Just random-thread-reading here. Wondered if you asked the theoretical question up front and then got to what’s bothering you most? and why not get straight to the point...doubting the validity of your feelings/thoughts? Don't!  :D The most interesting part for me is:

I can see some abuse in his family, but he doesn't see it that way.  I guess I'll let him believe that then.   

Umm. Yes. You have to “let” him believe that because you can’t do anything else, like force him to see it your way? All those folks that say “my childhood was very happy” with a kind of strangled pride, watch out for them! Those that say, “it wasn’t perfect but we were loved and happy” are probably being honest. I think.

my b/f seemed to be in a really crappy mood, and I needed him to be kind and loving, but couldn't express it. 
Possible tough idea coming up: Maybe he needed you to be kind and loving but he couldn’t express that and the only way he can express such things is by being crappy? I guess he was in a crappy mood coz you’d 'left him alone' and he was ‘punishing’ you for doing that? Or has that just happened to me? :?

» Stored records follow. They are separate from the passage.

/-- FWP_STATUS. -/
def fwpStatus (e : Engine) : Nat :=
  sumNat ((List.range 4).map fun p => at' (procCode (procOf e p).run + 4 * b2n (procOf e p).ready) (8 * p))

/-- MBX_HB_AGE: milliseconds of hub time since the last SEND; 0 before the first (R509). -/
def hbAge (e : Engine) : Nat :=
  match e.mbx.lastSend with
  | none => 0
  | some t => min (2 ^ 32 - 1) ((e.hub.cycle - t) / 1250000)

/-- Word w of the oldest response (R512): header, length, payload. -/
def rspHdr (e : Engine) : Nat :=
  match e.mbx.ring with
  | [] => 0
  | m :: _ => at' m.major.toNat 24 + at' m.minor.toNat 16 + at' m.opcode.toNat 8 + m.seq.toNat
def rspLen (e : Engine) : Nat := match e.mbx.ring with | [] => 0 | m :: _ => m.words.length
def rspWord (e : Engine) (i : Nat) : Nat := match e.mbx.ring with | [] => 0 | m :: _ => (elemD m.words i 0).toNat

/-- Whether a sensor is failed or excluded (R475). -/
def sensorOut (e : Engine) (i : Nat) : Bool :=
  ((e.pwr.sensors[i]?).getD {}).failed || (decide (i < 50) && ((e.fences[i]?).getD {}).cause != 0)

/-- PWR_TS_DATA. -/
def tsData (e : Engine) (i : Nat) : Nat :=
  let s := (e.pwr.sensors[i]?).getD {}
  at' (b2n (s.failed || sensorOut e i)) 31 + at' s.raw.toNat 16 + s.temp.toNat

/-- DUTY as it reads: 56 while a trip forces it. -/
def dutyNow (e : Engine) : Nat := if e.pwr.forced then 56 else e.pwr.duty

/-- A written DUTY as it is taken (PWR_THROTTLE). -/
def dutyTaken (v : Nat) : Option Nat := some (min 56 (v % 64))

/-- A written REQ_VID that is not ignored (PWR_VID). -/
def vidTaken (v : Nat) : Option Nat := let x := v % 256; if 30 ≤ x ∧ x ≤ 70 then some x else none

/-- A written REQ_STEP that is not ignored (CLK_COMB_FREQ). -/
def stepTaken (v : Nat) : Option Nat := let x := v % 16; if x ≤ 10 then some x else none

/-- The counter fields of a register: lowest bit, counter. CMB_OBS_HIST shows the selected bin (R446). -/
def rcFields (ps : List Posted) (e : Engine) : RegName → List (Nat × Ctr)
  | .hubBadAccess => [(0, .badAccess)]
  | .hubLayoutFaults => [(16, .hubMisaligned), (8, .hubOobClamped), (0, .hubOobFilled)]
  | .hubBroodSpilled => [(0, .broodSpilled)]
  | .hubCheckEvents => [(16, .hubFabricRetry), (0, .hubLaneMismatch)]
  | .hubBoundaryEvents => [(24, .railDrops), (16, .writeRejects), (8, .sbWakes), (0, .linkPhyLost)]
  | .schEvents => [(16, .reissued), (0, .poisonIn)]
  | .schWindowFull => [(0, .windowFull)]
  | .frgPfEvents => [(16, .parked), (0, .unresolved)]
  | .frgLight => [(0, .light)]
  | .updRowEvents => [(16, .frozenRows), (8, .skippedPoison), (0, .skippedNonfinite)]
  | .updQntEvents => [(16, .flatRows), (0, .scaleFloored)]
  | .updClamped => [(0, .clamped)]
  | .updPruned => [(0, .pruned)]
  | .updRegrown => [(0, .regrown)]
  | .updMaskEvents => [(16, .regrowShort), (8, .repaired), (0, .maskNoRoom)]
  | .updW8Switch => [(16, .switched), (0, .noRoom)]
  | .updSpillAdds => [(0, .spillAdds)]
  | .updVersionStall => [(0, .versionStall)]
  | .lnkEvents => [(16, .repeats), (8, .deadlineExp), (0, .poisonSums)]
  | .lnkMcastEvents => [(16, .dropped), (0, .replays)]
  | .lnkStaleFlits => [(0, .staleFlits)]
  | .portErrors p => [(20, .crcErrors p), (8, .retries p), (4, .stomped p), (0, .signExpanded p)]
  | .portTxFlits p => [(0, .txFlits p)]
  | .portRxFlits p => [(0, .rxFlits p)]
  | .pwrDvfsEvents => [(16, .heldFreq), (0, .heldVid)]
  | .pwrDroopEvents => [(0, .dips)]
  | .fwpRestarts => [(24, .restarts 3), (16, .restarts 2), (8, .restarts 1), (0, .restarts 0)]
  | .mbxCmdCtrl => [(8, .mbxIgnored)]
  | .logLost => [(0, .logLost)]
  | .cfgFwCtrl => [(8, .authFails)]
  | .cmbStall c k => [(0, .comb c (match k with
      | 0 => .stallMem | 1 => .stallXlat | 2 => .stallCredit | 3 => .stallDep | 4 => .stallDrain
      | 5 => .stallVpin | 6 => .stallReplay | 7 => .stallDroop | 8 => .stallThermal | 9 => .stallLink))]
  | .cmbFrgEvents c => [(24, .comb c .descInvalid), (16, .comb c .ringShrunk), (8, .comb c .descRefetch),
      (0, .comb c .carouselRefetch)]
  | .cmbEpochFaults c => [(16, .comb c .epochMismatch), (0, .comb c .epochStale)]
  | .cmbCheckEvents c => [(24, .comb c .checkRetries), (16, .comb c .laneMismatch), (8, .comb c .slotCrc),
      (0, .comb c .fabricRetry)]
  | .cmbPoisonEvents c => [(16, .comb c .linesIn), (0, .comb c .linesOut)]
  | .cmbFmtFaults c => [(16, .comb c .nonfiniteRows), (8, .comb c .badHeaders), (0, .comb c .scaleFloored)]
  | .cmbLayoutFaults c => [(16, .comb c .misaligned), (8, .comb c .oobClamped), (0, .comb c .oobFilled)]
  | .cmbOvfLane c => [(0, .comb c .ovfLane)]
  | .cmbOvfSteps c => [(0, .comb c .ovfSteps)]
  | .cmbTrimDropped c => [(0, .comb c .trimDropped)]
  | .cmbMetaSuspect c => [(16, .comb c .oorSlots), (8, .comb c .suspectTiles), (0, .comb c .trapTiles)]
  | .cmbZmapSkipped c => [(0, .comb c .zmapSkipped)]
  | .cmbObsUflow c => [(0, .comb c .uflow)]
  | .cmbObsRows c => [(16, .comb c .zeroRows), (0, .comb c .flatRows)]
  | .cmbObsHist c => [(0, .comb c (.hist (Fin.ofNat 64 (bits (visible ps e (.cmbObsHist c)) 26 6))))]
  | .cmbQntEvents c => [(16, .comb c .wideReruns), (8, .comb c .ilenCapped), (0, .comb c .xformAlign)]
  | .cmbStoreEvents c => [(16, .comb c .actDropped), (8, .comb c .stepWaits), (0, .comb c .frozenSkipped)]
  | .cmbActHits c => [(0, .comb c .actHits)]
  | .frmFreezeDrain c f => [(0, .frame c f .freezeDrain)]
  | .frmFreezeRowf c f => [(0, .frame c f .freezeRowf)]
  | .frmFreezeColf c f => [(0, .frame c f .freezeColf)]
  | .frmActiveCycles c f => [(0, .frame c f .active)]
  | .frmIntervals c f => [(0, .frame c f .intervals)]
  | .frmReplays c f => [(16, .frame c f .ovfReplays), (0, .frame c f .splits)]
  | _ => []

/-- How many counts one unit of a counter's field stands for: SIGN_EXPANDED shows units of 4,096 flits (R393). -/
def ctrUnit : Ctr → Nat
  | .signExpanded _ => 4096
  | _ => 1

/-- A counter field as a shadow holds it that was taken before `late` further events (R445). -/
def rcShown (e : Engine) (c : Ctr) (late : Nat) : Nat := (ctrVal e c - late) / ctrUnit c

/-- The counter after a read that returned its shown value: reduced by it, or 0 where it was saturated (R445). -/
def rcTake (e : Engine) (c : Ctr) (late : Nat) : Engine :=
  let v := rcShown e c late
  if v = ctrMax c / ctrUnit c then setCtr e c 0 else setCtr e c (ctrVal e c - v * ctrUnit c)

/-- The part of a register outside its counter fields, as a read returns it. -/
def readBase (ps : List Posted) (e : Engine) : RegName → Nat
  | .hubId => 0x57020100
  | .hubCaps =>
    let f := if fusesLoaded e then fusedOn e else 0
    let l := if fusesLoaded e then popcount (fuseWord e 18) 18 else 0
    at' 50 26 + at' f 20 + at' 4 16 + at' l 10 + at' 3 8 + at' 4 4
  | .hubBadAccess => at' e.hub.lastBad.toNat 16
  | .hubCpStatus => portWrites ps % 64
  | .hubErrStatus => e.hub.errStatus.toNat
  | .hubFenceMaskLo => fenceMask e 0 32
  | .hubFenceMaskHi => fenceMask e 32 18
  | .hubErrFirst => match e.hub.errFirst with
    | some (u, c) => at' 1 31 + at' u.toNat 16 + c.toNat
    | none => 0
  | .hubErrFirstTask => e.hub.errTask % 2 ^ 21
  | .hubFenceInfo =>
    let c := visible ps e .hubFenceSel
    if 50 ≤ c then 0
    else let f := (e.fences[c]?).getD {}
      at' (b2n f.pending) 31 + at' f.frame 8 + f.cause
  | .hubModeStatus => at' (b2n e.sch.run.isSome) 7 + at' e.pwr.envelope 5 + e.sch.modeBits.toNat
  | .hubIrqPins => (irqPins e).toNat
  | .hubDone => visible ps e .hubDone + b2n e.hub.graphDone
  | .hubSbAddr => e.boot.cfg.sbAddr.toNat
  | .schStatus =>
    let n := match e.sch.run with | some g => g.tasks.length | none => 0
    let stop := match e.sch.run with | some g => g.stop.isSome | none => false
    at' n 8 + at' e.sch.queue.length 4 + (if stop then phaseCode .stopping else phaseCode e.sch.phase)
  | .schReady => at' (readyCount e 3) 24 + at' (readyCount e 2) 16 + at' (readyCount e 1) 8 + readyCount e 0
  | .schFetched => match e.sch.run with | some g => g.fetch | none => e.sch.fetched
  | .schCompleted => e.sch.completedCount
  | .schGenActive => e.sch.genActive.toNat
  | .schGenIter => e.sch.genIter
  | .updStatus =>
    let grp := match e.cap.job with | some j => j.arg.group | none => 0
    at' grp 8 + at' (b2n (!e.cap.spill.isEmpty)) 4 + capState e
  | .updCkptStep => e.cap.ckptStep.toNat
  | .lnkStatus =>
    at' (min 255 (bucketsIn e .landed).length) 16 + at' (min 64 (bucketsIn e .active).length) 8 + oldestAttempt e % 256
  | .lnkOldestStep => (oldestStep e).getD 0xFFFFFFFF
  | .portStatus p =>
    if portFuseOn e p then
      let q := portOf e p
      at' q.reason 20 + at' q.features.toNat 12 + (if q.state == .up then at' q.version 8 else 0) + portCode q.state
    else 0
  | .portPartnerLo p => (portOf e p).partner.toNat % 2 ^ 32
  | .portPartnerHi p => (portOf e p).partner.toNat / 2 ^ 32
  | .pwrMode => visibleIn ps e .pwrMode (fun v => some (v % 4)) e.pwr.target
  | .pwrStatus =>
    at' e.pwr.returnStep 5 + at' (b2n e.pwr.wakeLatched) 4 + at' (b2n e.pwr.padHold) 3 + pstateCode e.pwr.pstate
  | .pwrVid => at' (b2n e.pwr.vidHeld) 16 + at' e.pwr.vid 8 + visibleIn ps e .pwrVid vidTaken e.pwr.vidReq
  | .clkCombFreq =>
    at' (b2n e.pwr.stepHeld) 17 + at' (b2n (e.pwr.islands.any Island.hold)) 16 + at' e.pwr.step 8 +
      visibleIn ps e .clkCombFreq stepTaken e.pwr.stepReq
  | .pwrDroopEvents => at' e.pwr.lastDip 24
  | .pwrLimits => at' (elemD e.boot.cfg.limits 0 0) 20 + at' (elemD e.boot.cfg.limits 1 0) 10 + elemD e.boot.cfg.limits 2 0
  | .pwrThrottle => at' (b2n e.pwr.forced) 8 +
      (if e.pwr.forced then 56 else visibleIn ps e .pwrThrottle dutyTaken e.pwr.duty)
  | .pwrEst => at' (min 65535 e.pwr.demand) 16 + min 65535 e.pwr.power
  | .pwrDemandT => min 65535 e.pwr.demandT
  | .pwrThermStatus => e.pwr.thermStatus.toNat
  | .pwrTsData => tsData e (visible ps e .pwrTsSel)
  | .clkIslStatus => islandStatus (atEntry e) (visible ps e .clkIslSel)
  | .fwpStatus => fwpStatus e
  | .fwpLastRestart => at' e.fwp.lastFp 8 + e.fwp.lastCause
  | .fwpLastPc => e.fwp.lastPc.toNat
  | .mbxCmdCtrl => at' (b2n e.mbx.busy) 1
  | .mbxRspHdr => rspHdr e
  | .mbxRspLen => rspLen e
  | .mbxRspData i => rspWord e i.val
  | .mbxRspCtrl => visible ps e .mbxRspCtrl + e.mbx.ring.length
  | .mbxHost => (match e.mbx.stated with
      | some (ma, mi) => at' ma.toNat 24 + at' mi.toNat 16
      | none => 0) + hostCode e.mbx.host
  | .mbxHbTimeout => e.mbx.hbTimeout
  | .mbxHbAge => hbAge e
  | .logHead => e.log.head
  | .logShadow => e.log.shadow.length
  | .logSeq => e.log.seq.toNat % 2 ^ 32
  | .cfgStatus =>
    at' (b2n e.boot.fuseEcc) 15 + at' (b2n e.boot.addr4) 14 + at' (b2n e.boot.quad) 13 + at' (fwCode e.boot.fw) 8 +
      at' (imageCode e.boot.image) 4 + stateCode e.boot.state
  | .cfgImage => at' e.boot.fmtMajor.toNat 24 + at' e.boot.fmtMinor.toNat 16 + at' (min 255 e.boot.skipped) 8 + e.boot.badRecord
  | .cfgMbxRange =>
    at' e.boot.cfg.mbxMax.1.toNat 24 + at' e.boot.cfg.mbxMax.2.toNat 16 + at' e.boot.cfg.mbxMin.1.toNat 8 + e.boot.cfg.mbxMin.2.toNat
  | .cfgFwInfo => e.boot.fwInfo.toNat
  | .fusIdLo => fuseWord e 0
  | .fusIdHi => fuseWord e 1
  | .fusFenceLo => fuseWord e 14
  | .fusFenceHi => fuseWord e 15 % 2 ^ 18
  | .fusSpareLo => fuseWord e 16
  | .fusSpareHi => fuseWord e 17 % 2 ^ 18
  | .fusOptions => Nat.land (fuseWord e 18) 0x8003FFFF
  | .fusTrimData => let w := visible ps e .fusTrimSel; if w < 48 then fuseWord e (19 + w) else 0
  | .fusKeyHash i => fuseWord e (2 + i.val)
  | .cmbRingStatus c =>
    let v := visible ps e (.cmbRingStatus c)
    v + ringStatus (combOf e c) (bits v 27 5)
  | .cmbPfState c => parkStatus ((((combOf e c).parks)[visible ps e (.cmbPfSel c)]?).getD {})
  | .cmbPfVaLo c => (((combOf e c).parks[visible ps e (.cmbPfSel c)]?).getD {}).line * 64 % 2 ^ 32
  | .cmbPfVaHi c => (((combOf e c).parks[visible ps e (.cmbPfSel c)]?).getD {}).line * 64 / 2 ^ 32 % 2 ^ 20
  | .cmbPfIdx c d => elemD (((combOf e c).parks[visible ps e (.cmbPfSel c)]?).getD {}).index d.val 0 % 2 ^ 32
  | .cmbPfIdxPos c => (((combOf e c).parks[visible ps e (.cmbPfSel c)]?).getD {}).pos % 2 ^ 32
  | .cmbCheckLast c => (combOf e c).checkLast.toNat
  | .cmbObsNonzero c => (combOf e c).nonzeroShadow % 2 ^ 32
  | .cmbBroodStatus c => broodStatus e c
  | .frmStatus c f => frameStatus e c f
  | r => if rwMask r = 0 then 0 else visible ps e r

/-- The value that a read of a register returns, with the events counted after its shadow was taken (R443, R445). -/
def readReg (ps : List Posted) (e : Engine) (r : RegName) (late : List Nat) : Nat :=
  readBase ps e r + sumNat ((rcFields ps e r).zipIdx.map fun p => at' (rcShown e p.1.2 (elemD late p.2 0)) p.1.1)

We've been in disagreement about his brother (who was just diagnosed with prostate cancer at 50) for awhile...and I still think he's been untreated fairly in the family,

You think his brother is being treated unfairly and your b/f doesn’t think that?

and that may have something to do with him only telling me about the cancer??? 
His brother told only you and b/f feels he should have known first? (Sorry I haven’t kept up to date).

but I guess maybe I should just ask him:  hey, is there a reason you only told me about this, that you'd want to share..of course..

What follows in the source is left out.